Data collection for this project began in 2016. On March 18, 2020, in-person research activities were suspended by the IRB at New York University due to the COVID-19 pandemic. Between March and July 2020, all new screens, referrals, and consents for the present study were paused as the research team transitioned all materials and procedures to secure, virtual platforms. Our transition during the pandemic focused on continuity of care for participant families and providing emotional support in recognition of the immense disruption to pre-pandemic lives. During this pause, clinicians made weekly supportive calls to participants in treatment and completed pending assessments, virtually. On July 22, 2020, the protocol modifications to accommodate virtual treatment implementation were approved. Prior to resuming treatment, non-protocol sessions were conducted with all continuing participants to set-up necessary technology and review the amended consent forms. All participants had access to at least one device with internet access. Clinicians and participants worked with case planners at preventive services agencies to address WIFI accessibility and any technical troubleshooting.

Procedures

Screening and Informed Consent

As part of usual care at preventive agencies, case planners screen clients for trauma exposure during the intake process. Case planners, or case managers, are mental health professionals who work with clients to maintain and achieve overall socioemotional well-being through (but not limited to) care coordination, social welfare access, and monitoring of collective care goals (New York State Office of Children and Family Services, 2017). Any clients who endorsed trauma exposure were offered the study flyer and signed the referral, indicating their willingness to be contacted by a member of the study team. Upon receipt of referrals, clinicians conducted brief eligibility screens to evaluate baseline eligibility, including index child age, trauma exposure, and domestic violence incidences. If mothers met initial criteria and agreed to participate, an informed consent session was scheduled. During consent, research staff informed mothers that participation was completely voluntary and involvement with the study had no effect on preventive services or their relationship with Administration for Children’s Services (ACS), NYC’s child welfare department. Informed consent detailed treatment, potential benefits and risks, confidentiality and limits to confidentiality, use of audio and video recordings, and parental permission for the participation of the index child. If a participant declined any part of the informed consent process, external referrals to outside mental health services were provided with assistance from case planners.
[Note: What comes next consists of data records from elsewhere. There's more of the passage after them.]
/-- R54: an event bit stays set until the host writes 1 to it or a reset occurs, and a completion's DONE_EV is set although
the host clears it in the same cycle. -/
def Obligations.EventsStayUntilCleared : Prop :=
  (∀ s t i, step s = .next t → s.intStatus.getLsbD i = true → resetNext s = false → clearNext i s = false →
    t.intStatus.getLsbD i = true) ∧
  ∀ s t x rest, s.busy = true → s.turns = .hostAndEngine x :: rest → isSoftReset x = false → step s = .next t →
    t.intStatus.getLsbD 0 = true

/-- R308, R309: a host that neither touches the window nor writes CMD while a command is pending raises neither OVERRUN_EV nor
ACCESS_EV. -/
def Obligations.WaitingHostRaisesNoEvents : Prop :=
  ∀ (x : Transfer) (s : State), WaitsForCompletion x s →
    ((busAccess x s).intStatus.getLsbD 2 = true → s.intStatus.getLsbD 2 = true) ∧
    ((busAccess x s).intStatus.getLsbD 3 = true → s.intStatus.getLsbD 3 = true)

/-- R157: the port's answer to any access is the same whatever N, E, D and NONCE hold. -/
def Obligations.KeyRegistersAreNotReadable : Prop :=
  ∀ (x : Transfer) (s : State) (n e d c : BigReg),
    (busAccess x { s with keyN := n, keyE := e, keyD := d, nonce := c }).reply = (busAccess x s).reply

/-! ### The commands, rule by rule -/

/-- R152: NOP completes in every state and changes nothing but the completion; written while busy it is lost. -/
def Obligations.NopOnlyCompletes : Prop :=
  EndsBy .nop (fun _ => none)
    (fun s t => t.outlen = 0 ∧ t.padfmt = s.padfmt ∧ SameKeys s t ∧ SameStream s t ∧ SameDmem s t) ∧
  ∀ s, s.busy = true →
    busAccess ⟨true, 0x0000C, encode .nop, 0b1111⟩ s =
      { s with intStatus := s.intStatus ||| 0b0100, reply := some (.write false) }

/-- R153, R156: SET_KEYS installs the three LLEN-byte fields and the block size and ends the stream; its only checks are on
LLEN and the range; nothing else changes. -/
def Obligations.SetKeysInstallsKeypair : Prop :=
  EndsBy .setKeys (loadChecks 3) (fun s t =>
    let l := s.llen.toNat
    t.keyN.toNat = be (readBytes s s.lsrc.toNat l) ∧
    t.keyE.toNat = be (readBytes s (s.lsrc.toNat + l) l) ∧
    t.keyD.toNat = be (readBytes s (s.lsrc.toNat + 2 * l) l) ∧
    t.nb.toNat = l ∧ t.keyValid = true ∧ t.ctrCount = 0 ∧ t.ctrOpen = false ∧ t.outlen = 0 ∧
    t.nonce = s.nonce ∧ t.padfmt = s.padfmt ∧ SameDmem s t)

/-- R230: SET_NONCE loads the nonce and ends the stream; nothing else changes. The nonce is 0 after reset and SET_KEYS
keeps it. -/
def Obligations.SetNonceLoadsNonce : Prop :=
  EndsBy .setNonce (loadChecks 1) (fun s t =>
    t.nonce.toNat = be (readBytes s s.lsrc.toNat s.llen.toNat) ∧
    t.ctrCount = 0 ∧ t.ctrOpen = false ∧ t.outlen = 0 ∧ SameKeys s t ∧ t.padfmt = s.padfmt ∧ SameDmem s t) ∧
  State.reset.nonce = 0 ∧ ∀ s t, exec .setKeys s = .next t → t.nonce = s.nonce

/-- R172: MODEXP_PUB stores x^E mod N as NB bytes; nothing else changes. -/
def Obligations.ModexpPubStoresPowerE : Prop :=
  EndsBy .modexpPub (arithChecks 1) (fun s t =>
    OutputIs (i2be (be (readBytes s s.lsrc.toNat s.nb.toNat) ^ s.keyE.toNat % s.keyN.toNat) s.nb.toNat) s t ∧
    SameKeys s t ∧ SameStream s t ∧ t.padfmt = s.padfmt)

/-- R173: MODEXP_PRV stores y^D mod N as NB bytes; nothing else changes. -/
def Obligations.ModexpPrvStoresPowerD : Prop :=
  EndsBy .modexpPrv (arithChecks 1) (fun s t =>
    OutputIs (i2be (be (readBytes s s.lsrc.toNat s.nb.toNat) ^ s.keyD.toNat % s.keyN.toNat) s.nb.toNat) s t ∧
    SameKeys s t ∧ SameStream s t ∧ t.padfmt = s.padfmt)

/-- R177: MONTMUL stores the r below N with r * R ≡ a * b (mod N), R = 2^(8*NB); nothing else changes. -/
def Obligations.MontmulStoresMontgomeryProduct : Prop :=
  EndsBy .montmul (arithChecks 2) (fun s t =>
    (∃ r, r < s.keyN.toNat ∧
      r * 2 ^ (8 * s.nb.toNat) % s.keyN.toNat =
        be (readBytes s s.lsrc.toNat s.nb.toNat) * be (readBytes s (s.lsrc.toNat + s.nb.toNat) s.nb.toNat) %
          s.keyN.toNat ∧
      OutputIs (i2be r s.nb.toNat) s t) ∧
    SameKeys s t ∧ SameStream s t ∧ t.padfmt = s.padfmt)

/-- R178: BARRETT stores x mod N of the 2*NB-byte x as NB bytes; nothing else changes. -/
def Obligations.BarrettStoresResidue : Prop :=
  EndsBy .barrett (arithChecks 2) (fun s t =>
    OutputIs (i2be (be (readBytes s s.lsrc.toNat (2 * s.nb.toNat)) % s.keyN.toNat) s.nb.toNat) s t ∧
    SameKeys s t ∧ SameStream s t ∧ t.padfmt = s.padfmt)

/-- R204, R205: ECB_ENC stores, for each chunk of K = NB - 2 bytes, its frame raised to E as one NB-byte block; nothing else
changes. -/
def Obligations.EcbEncStoresEncryptedFrames : Prop :=
  EndsBy .ecbEnc ecbEncChecks (fun s t =>
    let nb := s.nb.toNat
    let k := nb - 2
    let chunk := fun j =>
      slice (readBytes s s.lsrc.toNat s.llen.toNat) (j * k) (min ((j + 1) * k) s.llen.toNat)
    let framed := fun j => i2be (k - (chunk j).length) 2 ++ zeros (k - (chunk j).length) ++ chunk j
    OutputIs (concatBlocks (ceilDiv s.llen.toNat k)
      (fun j => i2be (be (framed j) ^ s.keyE.toNat % s.keyN.toNat) nb)) s t ∧
    t.outlen.toNat = ceilDiv s.llen.toNat k * nb ∧
    SameKeys s t ∧ SameStream s t ∧ t.padfmt = s.padfmt)

/-- R206, R207: ECB_DEC raises each NB-byte block to D and stores the bytes after its pad field and filler, none for a
malformed field; PADFMT says whether one was malformed; nothing else changes. -/
def Obligations.EcbDecStoresUnframedPieces : Prop :=
  EndsBy .ecbDec ecbDecChecks (fun s t =>
    let nb := s.nb.toNat
    let k := nb - 2
    let n := s.llen.toNat / nb
    let block := fun j => slice (readBytes s s.lsrc.toNat s.llen.toNat) (j * nb) ((j + 1) * nb)
    let buffer := fun j => i2be (be (block j) ^ s.keyD.toNat % s.keyN.toNat) nb
    let field := fun j => be ((buffer j).take 2)
    OutputIs (concatBlocks n (fun j => if field j ≤ k then (buffer j).drop (2 + field j) else [])) s t ∧
    (t.padfmt = true ↔ ∃ j, j < n ∧ k < field j) ∧
    SameKeys s t ∧ SameStream s t)

/-- R232 to R234: CTR XORs byte p of its input with byte p mod NB of keystream block base + p / NB, base being 0 for CONT = 0
and CTR_COUNT for CONT = 1, counts its blocks, and says whether the stream may go on; nothing else changes. NB ≥ 1 is part of
the invariant (R64). -/
def Obligations.CtrXorsKeystreamAndCounts : Prop :=
  let effect := fun (base : State → Nat) (s t : State) =>
    0 < s.nb.toNat →
      (∀ p < s.llen.toNat,
        dmemByte t (s.ldst.toNat + p) =
          dmemByte s (s.lsrc.toNat + p) ^^^
            (i2be ((s.nonce.toNat + (base s + p / s.nb.toNat)) ^ s.keyE.toNat % s.keyN.toNat) s.nb.toNat).getD
              (p % s.nb.toNat) 0) ∧
      SameDmemOutside s.ldst.toNat s.llen.toNat s t ∧ t.outlen = s.llen ∧
      t.ctrCount.toNat = base s + ceilDiv s.llen.toNat s.nb.toNat ∧
      (t.ctrOpen = true ↔ s.llen.toNat % s.nb.toNat = 0) ∧
      t.nonce = s.nonce ∧ SameKeys s t ∧ t.padfmt = s.padfmt
  EndsBy .ctr (ctrChecks false) (effect (fun _ => 0)) ∧
  EndsBy .ctrCont (ctrChecks true) (effect (fun s => s.ctrCount.toNat))

/-! ### The whole machine -/

/-- R41, R42, R54, R317: every command, in every state, ends in a next state with BUSY = 0, DONE = 1 and DONE_EV set, and
every step of the machine answers a next state. -/
def Obligations.EveryCommandCompletes : Prop :=
  (∀ (i : Instr) (s : State),
    ∃ t, exec i s = .next t ∧ t.busy = false ∧ t.done = true ∧ t.intStatus.getLsbD 0 = true) ∧
  ∀ s, ∃ t, step s = .next t

/-- R264: a command that ends with a nonzero code changes nothing but what the error completion lists, as a meaning and as
the engine's step on any pending word, legal or not. -/
def Obligations.FailedCommandMutatesNothing : Prop :=
  (∀ (i : Instr) (s t : State), exec i s = .next t → t.errcode ≠ 0 → ∃ c, FailedWith c s t) ∧
  ∀ s t, s.busy = true → engineStep s = .next t → t.errcode ≠ 0 → ∃ c, FailedWith c s t

/-- The frame of all commands: none writes the host's registers, the latch or INT_ENABLE; only SET_KEYS the keys, only
SET_NONCE the nonce, only CTR, SET_KEYS and SET_NONCE the counter and CTR_OPEN, only ECB_DEC PADFMT; and no byte of DMEM
changes outside the OUTLEN bytes at LDST that a successful command stores (none for NOP, SET_KEYS, SET_NONCE). -/
def Obligations.CommandFrame : Prop :=
  ∀ (i : Instr) (s t : State), exec i s = .next t →
    SameHostSide s t ∧
    (i ≠ .setKeys → SameKeys s t) ∧
    (i ≠ .setNonce → t.nonce = s.nonce) ∧
    (i ≠ .setKeys → i ≠ .setNonce → i ≠ .ctr → i ≠ .ctrCont → t.ctrCount = s.ctrCount ∧ t.ctrOpen = s.ctrOpen) ∧
    (i ≠ .ecbDec → t.padfmt = s.padfmt) ∧
    (i = .nop ∨ i = .setKeys ∨ i = .setNonce → SameDmem s t) ∧
    (t.errcode ≠ 0 → SameDmem s t) ∧
    SameDmemOutside s.ldst.toNat t.outlen.toNat s t

/-- R262, R263: the code a command ends with is the one of lowest value whose cause holds for that command, and it ends
without error exactly when no cause holds; a pending illegal word ends with ILLEGAL_CMD, the lowest, whatever else holds. -/
def Obligations.FirstErrorInPriorityOrder : Prop :=
  (∀ (i : Instr) (s : State), ∃ t, exec i s = .next t ∧
    (∀ c, t.errcode = errorValue c ↔
      ErrorCause i s c ∧ ∀ d, (errorValue d).toNat < (errorValue c).toNat → ¬ErrorCause i s d) ∧
    (t.errcode = 0 ↔ ∀ c, ¬ErrorCause i s c)) ∧
  ∀ s why, s.busy = true → decode s.lcmd = .illegal why →
    ∃ t, engineStep s = .next t ∧ t.errcode = errorValue .illegalCmd

/-- R158: the keypair changes in a step only by a reset or by the successful completion of SET_KEYS. -/
def Obligations.KeysChangeOnlyBySetKeysOrReset : Prop :=
  ∀ s t, step s = .next t → ¬SameKeys s t →
    resetNext s = true ∨ (s.busy = true ∧ decode s.lcmd = .command .setKeys ∧ t.done = true ∧ t.errcode = 0)

/-- R52, R235, R61: nonce, counter and CTR_OPEN change in a step only by a reset or by the successful completion of CTR,
SET_KEYS or SET_NONCE, and the nonce only by a reset or SET_NONCE. -/
def Obligations.StreamChangesOnlyByItsCommandsOrReset : Prop :=
  ∀ s t, step s = .next t → resetNext s = false →
    (¬SameStream s t →
      s.busy = true ∧ t.done = true ∧ t.errcode = 0 ∧
      ∃ i ∈ [Instr.ctr, .ctrCont, .setKeys, .setNonce], decode s.lcmd = .command i) ∧
    (t.nonce ≠ s.nonce → decode s.lcmd = .command .setNonce)

/-- R64 and the canonical form of DMEM: every step keeps the invariant. -/
def Obligations.StepKeepsInvariant : Prop := ∀ s t, MachineInv s → step s = .next t → MachineInv t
Voluntary emergency contact information and relevant service provider information was also collected. Prior to the parent-child assessment, the index child provided their assent to participate.

Assessments

Participants referred for participation in the study were initially assessed to establish eligibility and baseline symptomatology. The pre-treatment assessment consisted of both clinician-administered interviews for diagnosing PTSD, depression, substance use and abuse, and psychosis, as well as self-report measures detailed above. Self-report measures were repeated at the two midpoint assessments, post-treatment, and 3-month follow-up. Clinician administered interviews were repeated only at post and follow-up. Fifteen-minute dyadic observations were completed after the pre-, second midpoint, post-, and follow-up assessments. The pre-assessment and two midpoint assessments were administered by the treatment clinician. Post and follow-up assessments were conducted by a non-treatment clinician. All assessments were conducted in-person at the partner agencies, or, after March 2020, virtually due to the COVID-19 pandemic. All assessments were recorded (both audio and video).

Treatment

Participants who met inclusion/exclusion criteria were invited to enroll in the study. All participants in the study continued receiving usual care preventive services at participating agencies in accordance with ACS guidelines without modification. The intervention consisted of 23 weekly, individual treatment sessions. Each lasted about one hour. Non-protocol sessions were allowed as needed depending on clinical assessment of engagement, participation, and safety. A subsample of participants (N = 15) did not participate in Phase 2 of the intervention (narrative exposure); this decision was informed by clinical considerations for participants with scores of 12 or below on the PDS. All sessions were recorded (both audio and video). Clinicians completed treatment fidelity checklists for manual adherence, which were designed to inform weekly supervision with the clinical director.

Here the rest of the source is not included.